== Exercise ==
Your task is to copy the stretch of lines in the records below that begins with the line containing "refine ⟨rfl, ?_⟩" and ends with the line containing "1⟩, .add ⟨tH, .imm", exactly as written, with nothing added.

╭─ Extracted data

-- ==== Sys2Proof/Laws/PerInstr.lean ====
section
/-! SUPPORT. The family `Words` of statements about every instruction as syntax: the opcode in an instruction's first
word says how many words it has (12 R305, R306). -/

open Sys2Proof

theorem Sys2Proof.Port.code_lt (q : Port) : q.code < 7 := by cases q <;> decide

theorem Sys2Proof.Operand.code_lt (o : Operand) : o.code < 128 := by
  cases o with
  | port q => have := q.code_lt; simp only [Operand.code]; omega
  | spec x => cases x <;> decide
  | _ => simp only [Operand.code]; omega

theorem Sys2Proof.Pair.code_lt (x : Pair) : x.code < 128 := by
  cases x <;> simp only [Pair.code] <;> omega

theorem Sys2Proof.hdBit_lt (h : Hd) : hdBit h < 2 := by
  obtain ⟨u, g⟩ := h
  cases u <;> simp [hdBit, Bool.toBit]

theorem Sys2Proof.portCode_lt (q : Port) : portCode q < 128 := by
  have := q.code_lt
  simp only [portCode]
  omega

theorem Sys2Proof.futCode_lt (f : Fin 8) : futCode f < 128 := by simp only [futCode]; omega
theorem Sys2Proof.grpCode_lt (g : Fin 4) : grpCode g < 128 := by simp only [grpCode]; omega
theorem Sys2Proof.optCode_lt (o : Option Operand) : (o.map Operand.code).getD 0 < 128 := by
  cases o <;> first | decide | exact Operand.code_lt _

/-- The opcode of an I-word whose fields have their widths (12 R307). -/
theorem Sys2Proof.iword_op (op : Nat) {u d a b : Nat} (g : Guard) (hu : u < 2) (hd : d < 128) (ha : a < 128)
    (hb : b < 128) : iword op u g d a b / 2 ^ 26 = op := by
  have hp := g.p.isLt
  have hn : g.neg.toBit < 2 := by cases g.neg <;> decide
  simp only [iword]
  omega

/-- The family: a well-formed instruction's first word says by its opcode how many words it has. -/
def Sys2Proof.Laws.Words.Statement (i : Instr) : Prop :=
  ∀ ws, i.wf = true → encode i = some ws → ∃ w, ws.head? = some w ∧ ws.length = opWords (w / 2 ^ 26)

theorem Sys2Proof.Laws.Words.of {op u d a b : Nat} {g : Guard} {tail ws : List Nat}
    (h : some (iword op u g d a b :: tail) = some ws) (hl : tail.length + 1 = opWords op)
    (hu : u < 2 := by first | omega | exact hdBit_lt _)
    (hd : d < 128 := by first | omega | exact Operand.code_lt _ | exact futCode_lt _)
    (ha : a < 128 := by
      first
      | omega
      | exact Operand.code_lt _
      | exact Pair.code_lt _
      | exact portCode_lt _
      | exact futCode_lt _
      | exact grpCode_lt _)
    (hb : b < 128 := by first | omega | exact Operand.code_lt _ | exact optCode_lt _) :
    ∃ w, ws.head? = some w ∧ ws.length = opWords (w / 2 ^ 26) := by
  cases h
  exact ⟨_, rfl, by rw [iword_op op g hu hd ha hb, ← hl, List.length_cons]⟩
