-- ==== Sys2Proof/Tests/Slice0.lean ====
section
/-! SUPPORT. The model's own tests, as named theorems: words written out from the encoding tables of spec/ decode to
their instructions, ill-formed terms are refused, and small witnesses that meet the hypotheses of each statement. -/

namespace Sys2Proof.Tests
set_option Elab.async false
open Machine

/-! ## A small machine: one warp on core 0 whose lanes 0 and 1 stand at the second word of a clause -/

/-- One region of 32 KiB at 0x2000, on-touch. -/
def tRegion : BitVec 256 := BitVec.ofNat 256 (0x2000 * 2 ^ 192 + 0x8000 * 2 ^ 160 + 1 * 2 ^ 144 + 1 * 2 ^ 80)

/-- A kernel of the given contract with that region. -/
def tGrid (contract : Nat) : Grid :=
  { oneGrid 3 with
    kcb := BitVec.ofNat 512 (4096 * 2 ^ 416 + 0x200 * 2 ^ 352 + 64 * 2 ^ 328 + 32 * 2 ^ 320 + 16 * 2 ^ 312 + 8 * 2 ^ 304
      + contract * 2 ^ 260 + 3 * 2 ^ 248 + 2 * 2 ^ 288)
    lrec := BitVec.ofNat 1024 (1 * 2 ^ 680)
    regions := [tRegion] }

def tLanes : LaneMask := 3#32

/-- v0: 5, −7; v1: 3, 9; the pair v2: 0x3000, 0x3040; the pair v4: two values; v6: 4, 4. s2: 0x3000; s4: 7. -/
def tWarp (g : Grid) : Warp :=
  { freshWarp g 0 0 0 0#8 with
    pcv := List.replicate 32 4#32
    exited := 0xFFFFFFFC#32
    entering := 0#32
    inside := [(0, 0#32), (1, 0#32)]
    v := [(0, 5#32), (1, 0xFFFFFFF9#32), (32, 3#32), (33, 9#32), (64, 0x3000#32), (65, 0x3040#32),
      (128, 0x11223344#32), (129, 0x55667788#32), (161, 1#32), (192, 4#32), (193, 4#32)]
    u := [(2, 0x3000#32), (4, 7#32)] }

def tIssue : Issue := ⟨0, tLanes, 4#32, 4, false⟩

def tGang : Gang := ⟨0#32, 0, .running, 0, 0, 0, [0], [1], 0, 0, false, false, false, [], [], 0, [], []⟩
def tTeam : Team := ⟨0, 0, 0, 1, 0#512, 0, false⟩

/-- A handler table at 0x200 that names offset 0x100 for every cause; page tables at 4,096 and 8,192 that map the
address space onto the package, readable, writable, executable; four bytes of data. -/
def tMem : List Host.Cell :=
  Sparse.fill 0#8 (Sparse.fill 0#8 (Sparse.fill 0#8 (Sparse.fill 0#8 []
    0x208 ((List.range 10).flatMap fun _ => bytesLE 8 (2 ^ 63 + 0x100)))
    4096 (bytesLE 8 (2 * 2 ^ 12 + 1))) 8192 (bytesLE 8 0x7F)) 0x3000 [1#8, 2#8, 3#8, 0x84#8]

def tState (gr : Grid) (w : Warp) : State :=
  { State.reset with
    hc := 100000
    ctxs := [(0, oneCtx 0)]
    grids := [(0, gr)]
    gangs := [(0, tGang)]
    teams := [(0, tTeam)]
    warps := [(0, w)]
    bars := [(0, ⟨.armed, false, 1, 0, [], 0, 0, 0, true, 32, [0], 0, none, 0, []⟩),
      (1, ⟨.armed, false, 1, 0, [], 0, 0, 0, true, 0, [0], 0, some 0, 0, []⟩)]
    paging := { State.reset.paging with tlb := [⟨0, 0, 0, 0, 39, 0x7F#64, 0#512⟩] }
    placer := { State.reset.placer with nextAge := 1, nextGang := 1, nextBar := 2 }
    mem := tMem
    cur := some tIssue }

def tPlace (gr : Grid) (w : Warp) : Place := ⟨0, w, tTeam, tGang, 0, gr⟩

def tS : State := tState (tGrid 0) (tWarp (tGrid 0))
def tP : Place := tPlace (tGrid 0) (tWarp (tGrid 0))
def tG : Guard := ⟨7, false⟩
def tH : Hd := ⟨false, tG⟩

theorem tIssuing (gr : Grid) (w : Warp) (hw : w.team = 0) : Issuing (tState gr w) (tPlace gr w) tIssue := by
  refine ⟨rfl, ?_⟩
  simp [State.place?, tState, tPlace, tIssue, Tab.get?, hw, tTeam, tGang]

/-! ## Ill-formed terms, one for each check (12 R309, R311 to R318), are refused -/

def tR : Hd := ⟨true, tG⟩

/-- No term of the list is well formed. -/
def refuses (is : List Instr) : Bool := is.all fun i => !i.wf

/-- Destinations that are specials or constants; a port under U; a uniform form. -/
theorem test_wf_short : refuses [
    .add ⟨tH, .spec .lane, .v 0, .v 1⟩, .add ⟨tH, .imm 3, .v 0, .v 1⟩, .add ⟨tR, .s 0, .port .qn, .s 1⟩,
    .mov ⟨tH, .spec .clk, .v 0⟩, .mov ⟨tR, .port .qn, .v 0⟩, .movi ⟨tH, .imm 0, 5⟩, .movi ⟨tR, .port .ql, 5⟩,
    .br ⟨tG, 2⟩, .call ⟨tG, .v 0, 6⟩, .call ⟨tG, .spec .lane, 8⟩,
    .addImm ⟨tH, .spec .warp, .v 0, 1⟩, .xorImm ⟨tR, .v 0, .port .qs, 1⟩] = true := by decide +kernel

╰─

== Task response ==
  refine ⟨rfl, ?_⟩
  simp [State.place?, tState, tPlace, tIssue, Tab.get?, hw, tTeam, tGang]

/-! ## Ill-formed terms, one for each check (12 R309, R311 to R318), are refused -/

def tR : Hd := ⟨true, tG⟩

/-- No term of the list is well formed. -/
def refuses (is : List Instr) : Bool := is.all fun i => !i.wf

/-- Destinations that are specials or constants; a port under U; a uniform form. -/
theorem test_wf_short : refuses [
    .add ⟨tH, .spec .lane, .v 0, .v 1⟩, .add ⟨tH, .imm 3, .v 0, .v 1⟩, .add ⟨tR, .s 0, .port .qn, .s 1⟩,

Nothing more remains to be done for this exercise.